9.  This isn't particularly a failing on my part, but I just watched the movie Clapham Junction and it was so very depressing.  It started out fine, but then [SPOILER ALERT, BUT ACTUALLY SERIOUSLY YOU GUYS] the guy who just got married has sex with one of the waiters at the reception, and then the waiter gets murdered, and the people who killed him are never caught and the other plot line with the two other guys getting together falls apart because it turns out he's only 14 and he's 30 and Rupert Graves doesn't even get naked in this one.  And at the end all of their hopes are shattered and no one's happy and the nice kid who plays the violin gets gay-bashed and they break his violin, and his mother had saved all her money for years to buy it for him.  I mean, when I started watching it, I thought I was in for a jaunty romp, and then every single character has his dreams crushed.  It's too sad for me to even use proper punctuation.  You can watch it here if you'd like, but be prepared.  And also there's a whole lot of very nude nudity in it, too, if that's not your style.

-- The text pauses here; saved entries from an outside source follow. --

/-- A port as `Answered` describes it, everything else as it was. -/
def Port.answered (x : Port) (code : Byte) (r : Result) : Port :=
  { x with lastCommand := code, lastResult := r, reasonStore := false, data := ReplyData.zero, reply := none, move := none }

/-- The state after a write-type command that changed nothing but its port's answer. -/
def State.answer (s : State) (p : PortId) (code : Byte) (r : Result) : State := s.modPort p fun x => x.answered code r

/-- The state after a read-type command: its reply and the cursor move it would make (R167). -/
def State.replied (s : State) (p : PortId) (r : Reply) (m : Option CursorMove) : State :=
  s.modPort p fun x => { x with reply := some r, move := m }

/-- The office port after a WRITE RECORD that passed framing at index `i` of a table: its answer, and the cursor at the next
index (R176). -/
def State.wrote (s : State) (t : TableId) (i : Nat) (r : Result) : State :=
  s.modPort .office fun x => { x.answered 0x1A#8 r with cursor := some (t, t.after i) }

/-- The port and code of the write-type commands of fixed length that only the office may issue and that are not served
while it is busy (R170, R173). -/
def officeOnly : Instr → Option (PortId × Byte)
  | .writeParameter p _ _ _ | .writeLaneMode p _ _ | .writeLanePortEnable p _ _ => some (p, 0x11#8)
  | .voidVisit p _ => some (p, 0x40#8)
  | .resolve p _ _ => some (p, 0x41#8)
  | .archiveUpTo p _ => some (p, 0x48#8)
  | .reprintTicket p _ _ => some (p, 0x49#8)
  | .setClock p _ _ => some (p, 0x50#8)
  | .forceRollover p => some (p, 0x51#8)
  | .setOutput p _ _ => some (p, 0x58#8)
  | .restartLanes p => some (p, 0x60#8)
  | .clearLaneFault p _ => some (p, 0x61#8)
  | .calBegin p _ => some (p, 0x70#8)
  | .calSet p _ _ => some (p, 0x71#8)
  | .calZero p _ => some (p, 0x72#8)
  | .calSpan p _ _ => some (p, 0x73#8)
  | .calEnd p _ => some (p, 0x74#8)
  | .calAbandon p _ => some (p, 0x75#8)
  | .lockCalibration p => some (p, 0x78#8)
  | .writeSiteNumber p _ => some (p, 0x7C#8)
  | .retryStore p => some (p, 0x7D#8)
  | .readStatus _ | .clearNotices _ _ | .setNoticeEnable _ _ | .readParameter _ _ _ | .selectTable _ _ _ | .readRecord _
  | .writeRecord _ _ | .writeCategory _ _ _ | .removeCategory _ | .writeAccount _ _ | .deleteAccount _
  | .writeSiteCap _ _ | .emptySiteCap _ | .writeTare _ _ _ _ | .deleteTare _ | .writeTemplate _ _ _ | .emptyTemplate _
  | .writeLine _ _ | .writeRoute _ _ | .readWeight _ _ | .followJournal _ | .leaveFollow _ | .followExchange _
  | .readJournal _ | .readCursorMove _ | .framingDiscard _ _ _ _ | .unknownCommand _ _ | .announce _ _ _ _ _ _ _
  | .attach _ _ _ | .release _ _ _ | .capture _ _ _ | .manualRaise _ _ | .manualLower _ _ | .reprintLast _ _
  | .abortPrint _ _ | .zeroDeck _ _ | .sampleOk _ _ | .sampleCellError _ _ | .linkSilenceTimeout _ | .captureTimeout _
  | .zeroTrackingStep _ | .ticketIssue | .floorWriteEnd _ | .calWriteEnd _ | .siteNumberWriteEnd _ | .clockAdvance
  | .overstay _ | .loopFilterChange _ _ | .beamFilterChange _ _ _ | .barrierLimitChange _ _ _ | .travelTimeout _
  | .passTimeout _ | .unannouncedOccupancyTimeout _ | .metrologySwitchChange _ | .printByteSent _
  | .printerReadyChange _ _ | .paperOutChange _ _ | .pauseTimeout _ | .inputFilterChange _ _ | .outputPulseExpiry _
  | .powerOn _ | .externalReset _ | .powerLoss _ => none

/-- The port, code and lane or deck byte, if it has one, of the write-type commands of fixed length that every port may issue
(R173, R178). -/
def portCommand : Instr → Option (PortId × Byte × Option Byte)
  | .clearNotices p _ => some (p, 0x02#8, none)
  | .setNoticeEnable p _ => some (p, 0x03#8, none)
  | .selectTable p _ _ => some (p, 0x18#8, none)
  | .followJournal p => some (p, 0x28#8, none)
  | .leaveFollow p => some (p, 0x29#8, none)
  | .announce p b _ _ _ _ _ => some (p, 0x30#8, some b)
  | .attach p b _ => some (p, 0x31#8, some b)
  | .release p b _ => some (p, 0x32#8, some b)
  | .capture p b _ => some (p, 0x33#8, some b)
  | .manualRaise p b => some (p, 0x34#8, some b)
  | .manualLower p b => some (p, 0x35#8, some b)
  | .reprintLast p b => some (p, 0x36#8, some b)
  | .abortPrint p b => some (p, 0x37#8, some b)
  | .zeroDeck p b => some (p, 0x38#8, some b)
  | .readStatus _ | .readParameter _ _ _ | .writeParameter _ _ _ _ | .writeLaneMode _ _ _ | .writeLanePortEnable _ _ _
  | .readRecord _ | .writeRecord _ _ | .writeCategory _ _ _ | .removeCategory _ | .writeAccount _ _ | .deleteAccount _
  | .writeSiteCap _ _ | .emptySiteCap _ | .writeTare _ _ _ _ | .deleteTare _ | .writeTemplate _ _ _ | .emptyTemplate _
  | .writeLine _ _ | .writeRoute _ _ | .readWeight _ _ | .followExchange _ | .readJournal _ | .readCursorMove _
  | .framingDiscard _ _ _ _ | .unknownCommand _ _ | .voidVisit _ _ | .resolve _ _ _ | .archiveUpTo _ _
  | .reprintTicket _ _ _ | .setClock _ _ _ | .forceRollover _ | .setOutput _ _ _ | .restartLanes _ | .clearLaneFault _ _
  | .calBegin _ _ | .calSet _ _ _ | .calZero _ _ | .calSpan _ _ _ | .calEnd _ _ | .calAbandon _ _ | .lockCalibration _
  | .writeSiteNumber _ _ | .retryStore _ | .sampleOk _ _ | .sampleCellError _ _ | .linkSilenceTimeout _
  | .captureTimeout _ | .zeroTrackingStep _ | .ticketIssue | .floorWriteEnd _ | .calWriteEnd _ | .siteNumberWriteEnd _
  | .clockAdvance | .overstay _ | .loopFilterChange _ _ | .beamFilterChange _ _ _ | .barrierLimitChange _ _ _
  | .travelTimeout _ | .passTimeout _ | .unannouncedOccupancyTimeout _ | .metrologySwitchChange _ | .printByteSent _
  | .printerReadyChange _ _ | .paperOutChange _ _ | .pauseTimeout _ | .inputFilterChange _ _ | .outputPulseExpiry _
  | .powerOn _ | .externalReset _ | .powerLoss _ => none

/-- The port and table of a WRITE RECORD with its fields spelled out (R176). -/
def recordTable : Instr → Option (PortId × TableId)
  | .writeCategory p _ _ | .removeCategory p => some (p, .categories)
  | .writeAccount p _ | .deleteAccount p => some (p, .accounts)
  | .writeSiteCap p _ | .emptySiteCap p => some (p, .siteCaps)
  | .writeTare p _ _ _ | .deleteTare p => some (p, .tares)
  | .writeTemplate p _ _ | .emptyTemplate p => some (p, .templates)
  | .writeLine p _ => some (p, .lines)
  | .writeRoute p _ => some (p, .routes)
  | .readStatus _ | .clearNotices _ _ | .setNoticeEnable _ _ | .readParameter _ _ _ | .writeParameter _ _ _ _
  | .writeLaneMode _ _ _ | .writeLanePortEnable _ _ _ | .selectTable _ _ _ | .readRecord _ | .writeRecord _ _
  | .readWeight _ _ | .followJournal _ | .leaveFollow _ | .followExchange _ | .readJournal _ | .readCursorMove _
  | .framingDiscard _ _ _ _ | .unknownCommand _ _ | .announce _ _ _ _ _ _ _ | .attach _ _ _ | .release _ _ _
  | .capture _ _ _ | .manualRaise _ _ | .manualLower _ _ | .reprintLast _ _ | .abortPrint _ _ | .zeroDeck _ _
  | .voidVisit _ _ | .resolve _ _ _ | .archiveUpTo _ _ | .reprintTicket _ _ _ | .setClock _ _ _ | .forceRollover _
  | .setOutput _ _ _ | .restartLanes _ | .clearLaneFault _ _ | .calBegin _ _ | .calSet _ _ _ | .calZero _ _
  | .calSpan _ _ _ | .calEnd _ _ | .calAbandon _ _ | .lockCalibration _ | .writeSiteNumber _ _ | .retryStore _
  | .sampleOk _ _ | .sampleCellError _ _ | .linkSilenceTimeout _ | .captureTimeout _ | .zeroTrackingStep _
  | .ticketIssue | .floorWriteEnd _ | .calWriteEnd _ | .siteNumberWriteEnd _ | .clockAdvance | .overstay _
  | .loopFilterChange _ _ | .beamFilterChange _ _ _ | .barrierLimitChange _ _ _ | .travelTimeout _ | .passTimeout _
  | .unannouncedOccupancyTimeout _ | .metrologySwitchChange _ | .printByteSent _ | .printerReadyChange _ _
  | .paperOutChange _ _ | .pauseTimeout _ | .inputFilterChange _ _ | .outputPulseExpiry _ | .powerOn _
  | .externalReset _ | .powerLoss _ => none

/-- A notice kind is pending at a port (R171). -/
def Noticed (t : State) (n : Notice) (p : PortId) : Prop := (t.port p).pendingSet &&& n.bit ≠ 0#16

/-- What "vehicle passed" makes of the head visit of a lane's queue, by its state and pass kind: a head that waits for its
ticket or its dispute stays; any other leaves the queue, FIRST_WEIGHED, ATTACHED and a TICKETED_ON_SITE entry staying open on
site, the others removed; the other visits stay (R60). -/
def HeadPassed (l : Lane) (s t : State) : Prop :=
  match headVisit s l with
  | none => t.visits = s.visits
  | some v =>
    (v.state = .awaitingTicket ∨ v.state = .disputed → t.visits = s.visits)
    ∧ (v.state ≠ .awaitingTicket → v.state ≠ .disputed →
        queueOf t l = (queueOf s l).filter (fun m => m.2 ≠ v.number)
        ∧ (∀ m, m ≠ v.number → findVisit t m = findVisit s m)
        ∧ findVisit t v.number =
          (if v.state = .firstWeighed ∨ (v.state = .ticketedOnSite ∧ v.place.map (·.pass) = some .entry) then
             some { v with place := none }
           else if v.state = .attached then some { v with place := none, state := .firstWeighed }
           else none))

/-- The issue wait shows the first condition of R126 that fails, in the order of its table, and NONE where none fails. The
room under the ticket limit is that of R133, while sequence numbers are left (R131). -/
def FirstFailing (s : State) (w : IssueWait) : Prop :=
  let noRecord := s.tickets.pendingRestart = none ∧ s.tickets.pendingRollover = none
  let room := s.journal.last < 4294967295 ∧ s.journal.last - s.journal.mark + s.journal.reservations < 1016
  let numbered := s.cal.site ≠ none
  let stored := s.nv.storeFault = false
  let written := s.tickets.floorWrite = none
  let left := s.tickets.next < 4294967295
  let below := s.tickets.next < s.tickets.floor
  (¬ noRecord → w = .systemRecord)
  ∧ (noRecord → ¬ room → w = .journal)
  ∧ (noRecord → room → ¬ numbered → w = .siteNumber)
  ∧ (noRecord → room → numbered → ¬ stored → w = .storeFault)
  ∧ (noRecord → room → numbered → stored → ¬ written → w = .floorWrite)
  ∧ (noRecord → room → numbered → stored → written → ¬ left → w = .numberingEnded)
  ∧ (noRecord → room → numbered → stored → written → left → ¬ below → w = .floorWrite)
  ∧ (noRecord → room → numbered → stored → written → left → below → w = .none)

/-- A route matches an event: it is enabled, of the event's kind, and its index is ANY or the event's (R157). -/
abbrev Route.Matches (r : Route) (k : EventKind) (idx : Option Nat) : Prop :=
  r.enabled = true ∧ r.event = k ∧ (r.eventIndex = none ∨ r.eventIndex = idx)

/-- A head's capture has ended FAILED for a reason on the way from `s` to `t`, in a step that takes the head off its queue:
none is in flight for it, CAPTURE_FAILED has fired its routes, and CAPTURE is pending at lane and office (R22, R23). The lane
report shows the reason, but where an AUTO lane has tried the next head and its deck has refused that (R101, R161); a lane
that tries none has no capture in flight and shows the reason. -/
def CaptureEnded (l : Lane) (n : Nat) (r : CaptureReason) (s t : State) : Prop :=
  let tries := (s.lane l).params.mode = .auto ∧ ((s.lane l).params.autoCapture = true
    ∨ ∃ q ∈ s.routes.routes, q.2.enabled = true ∧ q.2.task = .startCapture ∧ q.2.taskIndex = l.num)
  (∀ c, (t.deck l).capture = some c → c.visit ≠ n)
  ∧ ((t.lane l).report.lastCapture = .failed r ∨ ∃ code, (t.lane l).report.lastCapture = .notStarted code)
  ∧ (¬ tries → (t.deck l).capture = none ∧ (t.lane l).report.lastCapture = .failed r)
  ∧ (∀ q ∈ t.routes.routes, q.2.Matches .captureFailed (some l.num) → q.2.outcome ≠ .none)
  ∧ Noticed t .capture (.lane l) ∧ Noticed t .capture .office

/-! ### Tickets -/

/-- A settlement of a visit leaves a row's free amount below zero (R79, R82). -/
def LeftBelow (v : Visit) (a : Amounts) : Prop :=
  (a.allow : Int) - (a.debited + (v.net.getD 0).toNat : Nat) - (a.held - v.reserve : Nat) < 0

/-- The upper and the lower 16 bits of a weight's 32-bit two's complement (R130). -/
def halves (w : Int) : List Nat := [(w / 65536 % 65536).toNat, (w % 65536).toNat]

/-- The 14 words of R130's table, as a record holds its fields. -/
def wordsOf (k : TicketRecord) : List Nat :=
  [k.number / 65536 % 65536, k.number % 65536, k.visit] ++ halves k.first.weight
    ++ (if let some w := k.second then halves w.weight else [0, 0]) ++ halves k.net
    ++ [k.account,
        k.category * 256 + (if k.kind = .delivery then 1 else 2) + 16 * (if k.tareSource = .stored then 2 else 1),
        k.issued.day, k.issued.second / 60, k.audit]

/-- R130's two things for one word, as it says them: the 33-bit quantity times 32 with what stands at or above 2^33 added back
in at the bottom, then the low 16 bits exclusive-or the word. -/
def turned (q word : Nat) : Nat :=
  let r := q * 32 % 2 ^ 33 + q * 32 / 2 ^ 33
  r / 65536 * 65536 + (r % 65536 ^^^ word)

10.  The formatting of the above paragraph.

But things went well for gay people in real life last night, election-wise, so that's super and groovy!  Hooray hooray hooray!  We've got a gay senator and a pansexual representative, which is super awesome.  Especially because no one seems to know what pansexuality is, and now they'll have to google it and learn!  Yay for social progressivism!  And four more states are no longer engaged in using blatant discrimination to deny fundamental human rights! Things are definitely heading in a more positive direction.

Thursday, November 1, 2012

An Update on the Status of Updates

Hello!  As I am participating in NaNoWriMo this month, I will not be updating this blog with any sort of regularity until I'm done.  Unless I start using it as a procrastination tool, in which case I will be updating all the time.

Anyway, if you wanted to keep up with my writing for whatever reason, you can check out my NaNoWriMo profile here.  And feel free to yell at me if I'm getting lazy, being yelled at usually works to motivate me.

The title and genre are temporary at this point, by the by, as I don't really feel comfortable classifying anything until I'm done.  And I have no idea where it might go at this point.

If you're a fellow participant, add me as a writing buddy!  It will be fun!

I'll talk to you guys again when I emerge from my lair of darkness and tea in a month!